Tally up the lines below that contain the word "number" and give the total alone.

(Stored data)
-.-.-

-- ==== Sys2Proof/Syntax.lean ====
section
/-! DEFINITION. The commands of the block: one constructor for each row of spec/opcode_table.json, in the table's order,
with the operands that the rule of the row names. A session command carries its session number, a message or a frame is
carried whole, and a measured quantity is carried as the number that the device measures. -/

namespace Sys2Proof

-.-.-

# [SOLUTION]
2